▸ BRIEF: In the material below, the lines from the one containing "decoder (R70) -/" through the one containing "def decodeTarget (mk" are to be given again exactly, ends included, and no others.

━━━━━━━━━━

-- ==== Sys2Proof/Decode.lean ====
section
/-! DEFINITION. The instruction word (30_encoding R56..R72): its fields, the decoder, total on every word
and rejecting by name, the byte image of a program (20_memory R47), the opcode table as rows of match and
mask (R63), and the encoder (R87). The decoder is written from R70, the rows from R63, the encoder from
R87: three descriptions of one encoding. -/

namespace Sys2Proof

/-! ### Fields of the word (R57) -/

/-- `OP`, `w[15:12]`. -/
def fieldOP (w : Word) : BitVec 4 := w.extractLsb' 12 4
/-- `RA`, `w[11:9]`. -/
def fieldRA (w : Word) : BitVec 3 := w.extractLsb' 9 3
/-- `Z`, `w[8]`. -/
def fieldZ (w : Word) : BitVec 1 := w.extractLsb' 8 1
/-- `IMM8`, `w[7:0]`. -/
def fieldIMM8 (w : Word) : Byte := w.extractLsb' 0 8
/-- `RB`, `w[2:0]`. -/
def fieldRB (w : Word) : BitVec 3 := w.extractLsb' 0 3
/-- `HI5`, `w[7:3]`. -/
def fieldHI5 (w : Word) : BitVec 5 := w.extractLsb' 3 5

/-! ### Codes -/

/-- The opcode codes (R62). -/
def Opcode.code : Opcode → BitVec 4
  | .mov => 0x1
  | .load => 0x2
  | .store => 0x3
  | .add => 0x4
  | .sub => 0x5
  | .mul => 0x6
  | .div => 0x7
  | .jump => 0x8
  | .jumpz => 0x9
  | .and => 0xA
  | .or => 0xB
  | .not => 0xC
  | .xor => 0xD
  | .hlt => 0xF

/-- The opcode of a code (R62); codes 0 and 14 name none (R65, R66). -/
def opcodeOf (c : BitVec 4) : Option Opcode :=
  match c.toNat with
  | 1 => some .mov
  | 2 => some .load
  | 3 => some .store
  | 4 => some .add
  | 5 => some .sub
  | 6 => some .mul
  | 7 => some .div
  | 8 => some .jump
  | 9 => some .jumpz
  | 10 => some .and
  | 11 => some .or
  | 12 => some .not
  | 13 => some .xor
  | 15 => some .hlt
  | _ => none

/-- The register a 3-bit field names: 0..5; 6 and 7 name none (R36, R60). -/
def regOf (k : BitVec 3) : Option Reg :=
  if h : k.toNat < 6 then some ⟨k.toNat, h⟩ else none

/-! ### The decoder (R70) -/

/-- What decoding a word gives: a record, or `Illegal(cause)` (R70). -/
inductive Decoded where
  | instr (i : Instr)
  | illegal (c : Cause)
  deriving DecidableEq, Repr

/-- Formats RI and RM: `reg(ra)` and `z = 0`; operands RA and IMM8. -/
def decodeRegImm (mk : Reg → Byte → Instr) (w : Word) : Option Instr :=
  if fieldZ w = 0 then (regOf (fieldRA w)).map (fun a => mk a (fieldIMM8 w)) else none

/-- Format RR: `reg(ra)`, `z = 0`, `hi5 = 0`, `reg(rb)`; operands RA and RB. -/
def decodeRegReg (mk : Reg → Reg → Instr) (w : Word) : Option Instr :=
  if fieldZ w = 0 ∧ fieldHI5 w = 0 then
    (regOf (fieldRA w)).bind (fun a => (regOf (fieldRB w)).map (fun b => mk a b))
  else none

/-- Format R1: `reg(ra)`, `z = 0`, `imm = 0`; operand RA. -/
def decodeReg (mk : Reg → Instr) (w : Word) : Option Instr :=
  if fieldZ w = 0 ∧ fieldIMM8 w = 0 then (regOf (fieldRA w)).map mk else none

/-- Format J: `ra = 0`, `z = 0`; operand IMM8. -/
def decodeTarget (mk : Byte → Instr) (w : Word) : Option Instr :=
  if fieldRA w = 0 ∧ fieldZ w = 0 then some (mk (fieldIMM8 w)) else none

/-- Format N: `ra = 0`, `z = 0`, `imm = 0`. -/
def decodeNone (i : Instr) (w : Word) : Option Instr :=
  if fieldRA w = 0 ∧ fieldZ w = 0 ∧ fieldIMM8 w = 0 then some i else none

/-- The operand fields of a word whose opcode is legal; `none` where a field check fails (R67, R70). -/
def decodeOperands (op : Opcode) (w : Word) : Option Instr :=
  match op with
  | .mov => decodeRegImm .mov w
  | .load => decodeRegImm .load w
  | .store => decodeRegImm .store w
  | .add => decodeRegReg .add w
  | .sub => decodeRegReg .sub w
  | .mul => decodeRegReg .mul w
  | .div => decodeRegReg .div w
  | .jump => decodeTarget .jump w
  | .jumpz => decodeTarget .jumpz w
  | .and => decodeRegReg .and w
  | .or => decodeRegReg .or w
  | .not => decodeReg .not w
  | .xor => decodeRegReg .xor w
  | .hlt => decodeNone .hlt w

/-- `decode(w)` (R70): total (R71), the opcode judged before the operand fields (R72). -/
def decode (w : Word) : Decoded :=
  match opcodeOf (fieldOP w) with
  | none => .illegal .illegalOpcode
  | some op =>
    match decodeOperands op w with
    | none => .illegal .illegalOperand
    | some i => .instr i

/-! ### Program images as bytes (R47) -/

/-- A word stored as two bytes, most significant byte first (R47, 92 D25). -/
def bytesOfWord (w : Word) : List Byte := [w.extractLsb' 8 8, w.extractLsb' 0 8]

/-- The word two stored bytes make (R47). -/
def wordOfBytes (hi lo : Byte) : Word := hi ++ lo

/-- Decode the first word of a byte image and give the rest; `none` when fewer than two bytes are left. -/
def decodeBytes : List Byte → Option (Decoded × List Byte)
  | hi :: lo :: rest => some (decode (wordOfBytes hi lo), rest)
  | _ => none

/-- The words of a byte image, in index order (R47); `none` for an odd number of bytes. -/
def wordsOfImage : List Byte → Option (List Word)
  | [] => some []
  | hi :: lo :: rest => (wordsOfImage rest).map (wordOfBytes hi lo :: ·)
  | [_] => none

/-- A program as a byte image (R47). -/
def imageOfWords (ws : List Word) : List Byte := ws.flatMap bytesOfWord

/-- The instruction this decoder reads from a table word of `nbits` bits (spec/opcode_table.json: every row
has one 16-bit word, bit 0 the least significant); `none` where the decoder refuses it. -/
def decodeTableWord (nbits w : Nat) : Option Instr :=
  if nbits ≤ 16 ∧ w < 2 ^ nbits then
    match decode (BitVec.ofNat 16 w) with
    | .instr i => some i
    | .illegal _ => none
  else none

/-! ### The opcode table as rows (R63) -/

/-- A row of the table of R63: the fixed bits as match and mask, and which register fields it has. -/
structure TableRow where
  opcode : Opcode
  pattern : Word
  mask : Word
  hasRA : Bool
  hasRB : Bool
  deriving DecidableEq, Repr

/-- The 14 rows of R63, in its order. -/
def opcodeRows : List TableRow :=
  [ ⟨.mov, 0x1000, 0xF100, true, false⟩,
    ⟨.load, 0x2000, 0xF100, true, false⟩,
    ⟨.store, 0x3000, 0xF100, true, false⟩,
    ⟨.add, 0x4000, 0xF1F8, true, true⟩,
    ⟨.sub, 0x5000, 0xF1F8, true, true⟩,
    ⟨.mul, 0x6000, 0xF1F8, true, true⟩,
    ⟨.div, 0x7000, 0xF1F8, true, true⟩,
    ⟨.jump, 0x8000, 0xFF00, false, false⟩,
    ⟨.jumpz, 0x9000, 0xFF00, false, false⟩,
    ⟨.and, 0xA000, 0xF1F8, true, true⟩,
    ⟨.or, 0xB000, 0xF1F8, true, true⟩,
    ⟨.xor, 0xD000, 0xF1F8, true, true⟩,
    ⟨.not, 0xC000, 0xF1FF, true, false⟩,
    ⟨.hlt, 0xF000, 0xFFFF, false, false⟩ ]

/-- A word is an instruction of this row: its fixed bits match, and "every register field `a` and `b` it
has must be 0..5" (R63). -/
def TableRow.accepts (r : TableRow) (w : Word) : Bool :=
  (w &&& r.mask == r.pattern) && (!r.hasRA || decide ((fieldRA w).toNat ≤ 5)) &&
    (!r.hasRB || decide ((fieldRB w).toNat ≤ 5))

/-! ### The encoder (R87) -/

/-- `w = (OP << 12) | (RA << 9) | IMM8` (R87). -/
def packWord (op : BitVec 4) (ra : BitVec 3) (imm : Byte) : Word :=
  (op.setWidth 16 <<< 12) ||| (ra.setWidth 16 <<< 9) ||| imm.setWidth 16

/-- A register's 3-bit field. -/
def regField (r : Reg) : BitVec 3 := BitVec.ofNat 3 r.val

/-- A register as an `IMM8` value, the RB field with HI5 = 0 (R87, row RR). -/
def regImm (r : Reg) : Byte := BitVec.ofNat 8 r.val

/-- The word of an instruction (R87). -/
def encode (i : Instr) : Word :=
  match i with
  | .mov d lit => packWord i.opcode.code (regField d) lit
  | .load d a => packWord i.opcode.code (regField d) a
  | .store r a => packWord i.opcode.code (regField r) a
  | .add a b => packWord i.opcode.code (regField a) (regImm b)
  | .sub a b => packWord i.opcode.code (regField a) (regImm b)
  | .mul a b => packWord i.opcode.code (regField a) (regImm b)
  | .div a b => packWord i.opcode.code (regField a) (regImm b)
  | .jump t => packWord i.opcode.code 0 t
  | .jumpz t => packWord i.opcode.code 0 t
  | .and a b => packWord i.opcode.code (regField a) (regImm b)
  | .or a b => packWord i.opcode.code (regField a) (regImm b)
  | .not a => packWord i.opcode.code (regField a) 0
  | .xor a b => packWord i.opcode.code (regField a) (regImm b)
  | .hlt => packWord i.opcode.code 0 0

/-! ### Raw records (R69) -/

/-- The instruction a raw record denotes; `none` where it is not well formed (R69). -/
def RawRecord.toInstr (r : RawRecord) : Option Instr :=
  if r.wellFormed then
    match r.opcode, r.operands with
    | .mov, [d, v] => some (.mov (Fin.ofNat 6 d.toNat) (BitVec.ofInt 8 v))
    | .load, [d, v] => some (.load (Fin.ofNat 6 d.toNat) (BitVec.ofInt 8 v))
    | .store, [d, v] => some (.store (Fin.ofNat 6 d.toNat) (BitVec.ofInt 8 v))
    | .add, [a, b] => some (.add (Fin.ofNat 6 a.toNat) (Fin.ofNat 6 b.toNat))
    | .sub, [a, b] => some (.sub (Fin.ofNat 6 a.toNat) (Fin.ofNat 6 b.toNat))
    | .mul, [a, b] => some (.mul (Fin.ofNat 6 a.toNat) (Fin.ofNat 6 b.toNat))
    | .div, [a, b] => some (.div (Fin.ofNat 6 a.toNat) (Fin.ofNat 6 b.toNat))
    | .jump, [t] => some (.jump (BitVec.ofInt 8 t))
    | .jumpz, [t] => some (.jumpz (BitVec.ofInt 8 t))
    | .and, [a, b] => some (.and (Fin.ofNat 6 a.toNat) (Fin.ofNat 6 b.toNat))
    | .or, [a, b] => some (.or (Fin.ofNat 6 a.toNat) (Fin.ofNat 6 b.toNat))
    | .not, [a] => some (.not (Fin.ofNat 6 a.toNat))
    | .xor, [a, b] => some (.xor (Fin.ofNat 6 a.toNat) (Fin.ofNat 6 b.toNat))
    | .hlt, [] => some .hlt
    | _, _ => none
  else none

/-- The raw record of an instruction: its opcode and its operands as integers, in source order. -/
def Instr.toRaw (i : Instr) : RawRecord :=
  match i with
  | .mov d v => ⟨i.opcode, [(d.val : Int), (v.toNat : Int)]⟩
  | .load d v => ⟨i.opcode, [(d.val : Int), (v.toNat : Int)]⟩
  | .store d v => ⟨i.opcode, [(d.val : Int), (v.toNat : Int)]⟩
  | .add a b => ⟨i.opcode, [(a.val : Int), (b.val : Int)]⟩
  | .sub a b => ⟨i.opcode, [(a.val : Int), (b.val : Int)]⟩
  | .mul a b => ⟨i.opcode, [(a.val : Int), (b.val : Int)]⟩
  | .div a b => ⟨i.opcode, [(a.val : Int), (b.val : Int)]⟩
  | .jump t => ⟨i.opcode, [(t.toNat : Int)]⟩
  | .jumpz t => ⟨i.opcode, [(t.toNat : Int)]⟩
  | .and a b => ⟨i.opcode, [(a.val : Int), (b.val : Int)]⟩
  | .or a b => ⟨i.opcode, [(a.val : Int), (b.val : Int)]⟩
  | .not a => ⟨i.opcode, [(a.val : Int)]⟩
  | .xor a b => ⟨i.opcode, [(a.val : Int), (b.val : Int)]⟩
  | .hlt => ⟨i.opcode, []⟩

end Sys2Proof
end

━━━━━━━━━━

▸ SOLUTION TO THIS TASK:
/-! ### The decoder (R70) -/

/-- What decoding a word gives: a record, or `Illegal(cause)` (R70). -/
inductive Decoded where
  | instr (i : Instr)
  | illegal (c : Cause)
  deriving DecidableEq, Repr

/-- Formats RI and RM: `reg(ra)` and `z = 0`; operands RA and IMM8. -/
def decodeRegImm (mk : Reg → Byte → Instr) (w : Word) : Option Instr :=
  if fieldZ w = 0 then (regOf (fieldRA w)).map (fun a => mk a (fieldIMM8 w)) else none

/-- Format RR: `reg(ra)`, `z = 0`, `hi5 = 0`, `reg(rb)`; operands RA and RB. -/
def decodeRegReg (mk : Reg → Reg → Instr) (w : Word) : Option Instr :=
  if fieldZ w = 0 ∧ fieldHI5 w = 0 then
    (regOf (fieldRA w)).bind (fun a => (regOf (fieldRB w)).map (fun b => mk a b))
  else none

/-- Format R1: `reg(ra)`, `z = 0`, `imm = 0`; operand RA. -/
def decodeReg (mk : Reg → Instr) (w : Word) : Option Instr :=
  if fieldZ w = 0 ∧ fieldIMM8 w = 0 then (regOf (fieldRA w)).map mk else none

/-- Format J: `ra = 0`, `z = 0`; operand IMM8. -/
def decodeTarget (mk : Byte → Instr) (w : Word) : Option Instr :=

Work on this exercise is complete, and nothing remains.